The long-tailed finch adapts readily to captivity, although it requires an aviary rather than a cage to thrive, and damp conditions need to be avoided. Export of the species has been banned from Australia, and they have become rather expensive in the UK. A caged pair are best kept on their own in the breeding season, because they become aggressive to other small finches. They breed readily in captivity, sometimes producing two broods a year, and live for around 5 to 8 years. In captivity, a pair of Heck's grass finches (P. a. hecki) might raise brood after brood continuously, which would jeopardise their health, if they are not fed with an adequate diet all year round. Alternatively, the sexes can be separated for the winter.

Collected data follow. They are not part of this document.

/-- The fields after another configuration record. -/
@[simp] theorem State.withConfig_fields (s : State) (c : Configuration) :
    (s.withConfig c).now = s.now
      ∧ (s.withConfig c).pins = s.pins
      ∧ (s.withConfig c).startup.station = s.startup.station
      ∧ (s.withConfig c).startup.position = s.startup.position
      ∧ (s.withConfig c).startup.straps = s.startup.straps
      ∧ (s.withConfig c).startup.lastClaim = s.startup.lastClaim
      ∧ (s.withConfig c).startup.chainOut = s.startup.chainOut
      ∧ (s.withConfig c).startup.claimRepeat = s.startup.claimRepeat
      ∧ (s.withConfig c).startup.config = c
      ∧ (s.withConfig c).travel = s.travel
      ∧ (s.withConfig c).sensing = s.sensing
      ∧ (s.withConfig c).zone = s.zone
      ∧ (s.withConfig c).handoff = s.handoff
      ∧ (s.withConfig c).slip = s.slip
      ∧ (s.withConfig c).entry = s.entry
      ∧ (s.withConfig c).lines = s.lines
      ∧ (s.withConfig c).strobe = s.strobe
      ∧ (s.withConfig c).mill = s.mill
      ∧ (s.withConfig c).port = s.port
      ∧ (s.withConfig c).pending = s.pending := by
  and_intros <;> rfl

/-- The fields after a CLAIM heard. -/
@[simp] theorem State.hearClaim_fields (s : State) (p : Nat) (flags : Byte) :
    (s.hearClaim p flags).now = s.now
      ∧ (s.hearClaim p flags).pins = s.pins
      ∧ (s.hearClaim p flags).startup.station = s.startup.station
      ∧ (s.hearClaim p flags).startup.position = s.startup.position
      ∧ (s.hearClaim p flags).startup.straps = s.startup.straps
      ∧ ((s.hearClaim p flags).startup.lastClaim = some { position := p, first := flags.getLsbD 0, last := flags.getLsbD 1 })
      ∧ (s.hearClaim p flags).startup.chainOut = s.startup.chainOut
      ∧ (s.hearClaim p flags).startup.claimRepeat = s.startup.claimRepeat
      ∧ (s.hearClaim p flags).startup.config = s.startup.config
      ∧ (s.hearClaim p flags).travel = s.travel
      ∧ (s.hearClaim p flags).sensing = s.sensing
      ∧ (s.hearClaim p flags).zone = s.zone
      ∧ (s.hearClaim p flags).handoff = s.handoff
      ∧ (s.hearClaim p flags).slip = s.slip
      ∧ (s.hearClaim p flags).entry = s.entry
      ∧ (s.hearClaim p flags).lines = s.lines
      ∧ (s.hearClaim p flags).strobe = s.strobe
      ∧ (s.hearClaim p flags).mill = s.mill
      ∧ (s.hearClaim p flags).port = s.port
      ∧ (s.hearClaim p flags).pending = s.pending := by
  and_intros <;> rfl

/-- The fields after the attention enable written. -/
@[simp] theorem State.setAttention_fields (s : State) (e : Bool) :
    (s.setAttention e).now = s.now
      ∧ (s.setAttention e).pins = s.pins
      ∧ (s.setAttention e).startup = s.startup
      ∧ (s.setAttention e).travel = s.travel
      ∧ (s.setAttention e).sensing = s.sensing
      ∧ (s.setAttention e).zone = s.zone
      ∧ (s.setAttention e).handoff = s.handoff
      ∧ (s.setAttention e).slip = s.slip
      ∧ (s.setAttention e).entry = s.entry
      ∧ (s.setAttention e).lines = s.lines
      ∧ (s.setAttention e).strobe = s.strobe
      ∧ (s.setAttention e).mill = s.mill
      ∧ (s.setAttention e).port.held = s.port.held
      ∧ (s.setAttention e).port.ready = s.port.ready
      ∧ (s.setAttention e).port.actions = s.port.actions
      ∧ (s.setAttention e).port.overflow = s.port.overflow
      ∧ (s.setAttention e).port.attnLatch = s.port.attnLatch
      ∧ (s.setAttention e).port.attnEnable = e
      ∧ (s.setAttention e).pending = s.pending := by
  and_intros <;> rfl

/-- The fields after a slip sample. -/
@[simp] theorem State.makeSample_fields (s : State) (src : SampleSource) (r : FeatureRecord) (w : TravelWord) :
    (s.makeSample src r w).now = s.now
      ∧ (s.makeSample src r w).pins = s.pins
      ∧ (s.makeSample src r w).startup = s.startup
      ∧ (s.makeSample src r w).travel = s.travel
      ∧ (s.makeSample src r w).sensing = s.sensing
      ∧ (s.makeSample src r w).zone = s.zone
      ∧ (s.makeSample src r w).handoff = s.handoff
      ∧ ((s.makeSample src r w).slip = s.slip.sample s.startup.config.zoneLength s.startup.config.gain src r.serial (w - r.entryW).toNat)
      ∧ (s.makeSample src r w).entry = s.entry
      ∧ (s.makeSample src r w).lines = s.lines
      ∧ (s.makeSample src r w).strobe = s.strobe
      ∧ (s.makeSample src r w).mill = s.mill
      ∧ (s.makeSample src r w).port = s.port
      ∧ (s.makeSample src r w).pending = s.pending := by
  and_intros <;> rfl

/-- The fields after the own attempt ended at its last CRC bit. -/
@[simp] theorem State.readOn_fields (s : State) (f : Flight) :
    (s.readOn f).now = s.now
      ∧ (s.readOn f).pins = s.pins
      ∧ (s.readOn f).startup = s.startup
      ∧ (s.readOn f).travel = s.travel
      ∧ (s.readOn f).sensing = s.sensing
      ∧ (s.readOn f).zone = s.zone
      ∧ (s.readOn f).handoff = s.handoff
      ∧ (s.readOn f).slip = s.slip
      ∧ (s.readOn f).entry = s.entry
      ∧ (s.readOn f).lines = s.lines
      ∧ (s.readOn f).strobe = s.strobe
      ∧ (s.readOn f).mill.rx = .receiving
      ∧ (s.readOn f).mill.ownTail = true
      ∧ (s.readOn f).mill.idle = min Config.idleBits (trailingRecessive f.wire)
      ∧ (s.readOn f).mill.sof = s.mill.sof
      ∧ (s.readOn f).mill.queue = s.mill.queue
      ∧ (s.readOn f).mill.slots = s.mill.slots
      ∧ (s.readOn f).mill.flight = s.mill.flight
      ∧ (s.readOn f).mill.rxErrors = s.mill.rxErrors
      ∧ (s.readOn f).mill.overlong = s.mill.overlong
      ∧ (s.readOn f).mill.unknownKinds = s.mill.unknownKinds
      ∧ (s.readOn f).mill.txErrors = s.mill.txErrors
      ∧ (s.readOn f).mill.txOverflows = s.mill.txOverflows
      ∧ (s.readOn f).port = s.port
      ∧ (s.readOn f).pending = s.pending := by
  and_intros <;> rfl

end Sys2Proof.Machine
end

The species was well established in aviaries by the 1930s and regarded as robust specimens with interesting behaviours and an appealing appearance. The first record of successful breeding of the yellow-billed subspecies was in 1897, and the red-billed grass-finch was reproducing in English aviaries around a decade later, The species was also being bred in its native country during this period, including from pairs held at the Australian Museum. By the twenty first century these finches became popular amongst avicultural enthusiasts in European, Asian, and North American countries, and in South Africa, the species is recorded but rare in New Zealand. These finches are not common in the United Kingdom, being second after the Gouldian finch Chloebia gouldiae in terms of scarcity of breeders and availability.